Lindberg 1/600 USS Manchester






Hull numbers


Scott Van Aken


Full hull. 1986 boxing


USS Manchester, CL-83, a 10,000-ton Cleveland class light cruiser, was built at Quincy, Massachusetts. USS Manchester was named for Manchester, New Hampshire. Commissioned in October 1946, she made four deployments to the Mediterranean Sea in 1947-49. In March 1949, Manchester transferred to the Pacific fleet and cruised in the western Pacific during May-November of that year.

Soon after the outbreak of the Korean War, Manchester, by then the only one of the twenty-seven Cleveland class cruisers still on active duty following the late 1940s' reductions in Naval strength, again was sent to Asiatic waters, where she arrived in time to provide fire support for the mid-September 1950 invasion of Inchon. During the rest of 1950 and the first five months of 1951, Manchester operated along the Korean Coast, shelling enemy troops and facilities. She also participated in patrols of the Taiwan Straits in October and November 1950. Manchester made two more Korean War combat deployments, during November 1951-May 1952 and January-July 1953. These involved active blockade and bombardment duties, mainly off eastern Korea, including participation in the prolonged Seige of Wonsan.

Following the end of the Korean conflict, Manchester continued her western Pacific involvement with a pair of deployments in 1954 and 1955. In January 1956, she helped bring Korean War Unknown Servicemen to Hawaii for burial. USS Manchester decommissioned in June 1956 and was sold for scrapping in October 1960.



First thing you'll notice is that there are not that many bits and pieces to this one, and that is quite typical of Lindberg ship kits. They mold in all the really fussy bits and leave some of the larger ones for the builder to stick in. I'm not sure if it was intended to be motorized or not, but a large ballast housing is provided.
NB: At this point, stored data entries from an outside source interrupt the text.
@[simp] theorem State.sub_modPage (s : State) (p : Page) (f : PageHdr → PageHdr) (i : Fin 16) :
    (s.modPage p f).sub i = s.sub i := rfl
@[simp] theorem State.sub_modChan (s : State) (g : ChanNo) (f : Chan → Chan) (i : Fin 16) :
    (s.modChan g f).sub i = s.sub i := rfl
@[simp] theorem State.sub_modBay (s : State) (b : BayNo) (f : Bay → Bay) (i : Fin 16) :
    (s.modBay b f).sub i = s.sub i := rfl
@[simp] theorem State.sub_modTransom (s : State) (f : Transom → Transom) (i : Fin 16) :
    (s.modTransom f).sub i = s.sub i := rfl
@[simp] theorem State.sub_modArchive (s : State) (f : Archive → Archive) (i : Fin 16) :
    (s.modArchive f).sub i = s.sub i := rfl
@[simp] theorem State.sub_modHost (s : State) (f : HostLink → HostLink) (i : Fin 16) :
    (s.modHost f).sub i = s.sub i := rfl
@[simp] theorem State.sub_modNdk (s : State) (f : Ndolek → Ndolek) (i : Fin 16) : (s.modNdk f).sub i = s.sub i := rfl
@[simp] theorem State.sub_modLintel (s : State) (f : Lintel → Lintel) (i : Fin 16) :
    (s.modLintel f).sub i = s.sub i := rfl
@[simp] theorem State.sub_modAcc (s : State) (f : Accession → Accession) (i : Fin 16) :
    (s.modAcc f).sub i = s.sub i := rfl
@[simp] theorem State.sub_modMgmt (s : State) (f : Mgmt → Mgmt) (i : Fin 16) : (s.modMgmt f).sub i = s.sub i := rfl
@[simp] theorem State.sub_modFlash (s : State) (f : Flash → Flash) (i : Fin 16) : (s.modFlash f).sub i = s.sub i := rfl
@[simp] theorem State.sub_modPower (s : State) (f : Power → Power) (i : Fin 16) : (s.modPower f).sub i = s.sub i := rfl
@[simp] theorem State.sub_modOut (s : State) (f : Out → Out) (i : Fin 16) : (s.modOut f).sub i = s.sub i := rfl

@[simp] theorem State.dmaQ_modPage (s : State) (p : Page) (f : PageHdr → PageHdr) (q : Fin 16) :
    (s.modPage p f).dmaQ q = s.dmaQ q := rfl
@[simp] theorem State.dmaQ_modChan (s : State) (g : ChanNo) (f : Chan → Chan) (q : Fin 16) :
    (s.modChan g f).dmaQ q = s.dmaQ q := rfl
@[simp] theorem State.dmaQ_modBay (s : State) (b : BayNo) (f : Bay → Bay) (q : Fin 16) :
    (s.modBay b f).dmaQ q = s.dmaQ q := rfl
@[simp] theorem State.dmaQ_modTransom (s : State) (f : Transom → Transom) (q : Fin 16) :
    (s.modTransom f).dmaQ q = s.dmaQ q := rfl
@[simp] theorem State.dmaQ_modArchive (s : State) (f : Archive → Archive) (q : Fin 16) :
    (s.modArchive f).dmaQ q = s.dmaQ q := rfl
@[simp] theorem State.dmaQ_modStacks (s : State) (f : Stacks → Stacks) (q : Fin 16) :
    (s.modStacks f).dmaQ q = s.dmaQ q := rfl
@[simp] theorem State.dmaQ_modNdk (s : State) (f : Ndolek → Ndolek) (q : Fin 16) : (s.modNdk f).dmaQ q = s.dmaQ q := rfl
@[simp] theorem State.dmaQ_modLintel (s : State) (f : Lintel → Lintel) (q : Fin 16) :
    (s.modLintel f).dmaQ q = s.dmaQ q := rfl
@[simp] theorem State.dmaQ_modAcc (s : State) (f : Accession → Accession) (q : Fin 16) :
    (s.modAcc f).dmaQ q = s.dmaQ q := rfl
@[simp] theorem State.dmaQ_modMgmt (s : State) (f : Mgmt → Mgmt) (q : Fin 16) : (s.modMgmt f).dmaQ q = s.dmaQ q := rfl
@[simp] theorem State.dmaQ_modFlash (s : State) (f : Flash → Flash) (q : Fin 16) :
    (s.modFlash f).dmaQ q = s.dmaQ q := rfl
@[simp] theorem State.dmaQ_modPower (s : State) (f : Power → Power) (q : Fin 16) :
    (s.modPower f).dmaQ q = s.dmaQ q := rfl
@[simp] theorem State.dmaQ_modOut (s : State) (f : Out → Out) (q : Fin 16) : (s.modOut f).dmaQ q = s.dmaQ q := rfl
I guess one could stick weight in it and seal all the prop shaft holes. It would then be able to do battle in the tub, pool or pond!

The molding of the parts is pretty consistent with 50s and 60s. Detailing is raised and though there is some flash, I didn't see any sink areas on most of the parts, which is a big help. The gun barrels are straight and not pointed at the tip as I've seen in other ship kits from this time. One could easily drill these out for additional realism. The two Seahawk floatplanes are not that well molded, but for 1/600 aren't that bad. They could stand some detailing as they have no props or wing floats. Face it, this is not a highly detailed ship and was designed more for play than for the serious modeler, but there is the basis for a decent model. Instructions are just what one would see in the 50s except that construction notes have been added in German, Spanish and French! The ballast piece is not mentioned or shown in the instructions. There are some well done hull number decals included (not shown). Unlike the box art, this Manchester was a totally post war ship and did not have to sweat kamikaze attacks!


Got kids? Do they like ships? This one would be perfect for them!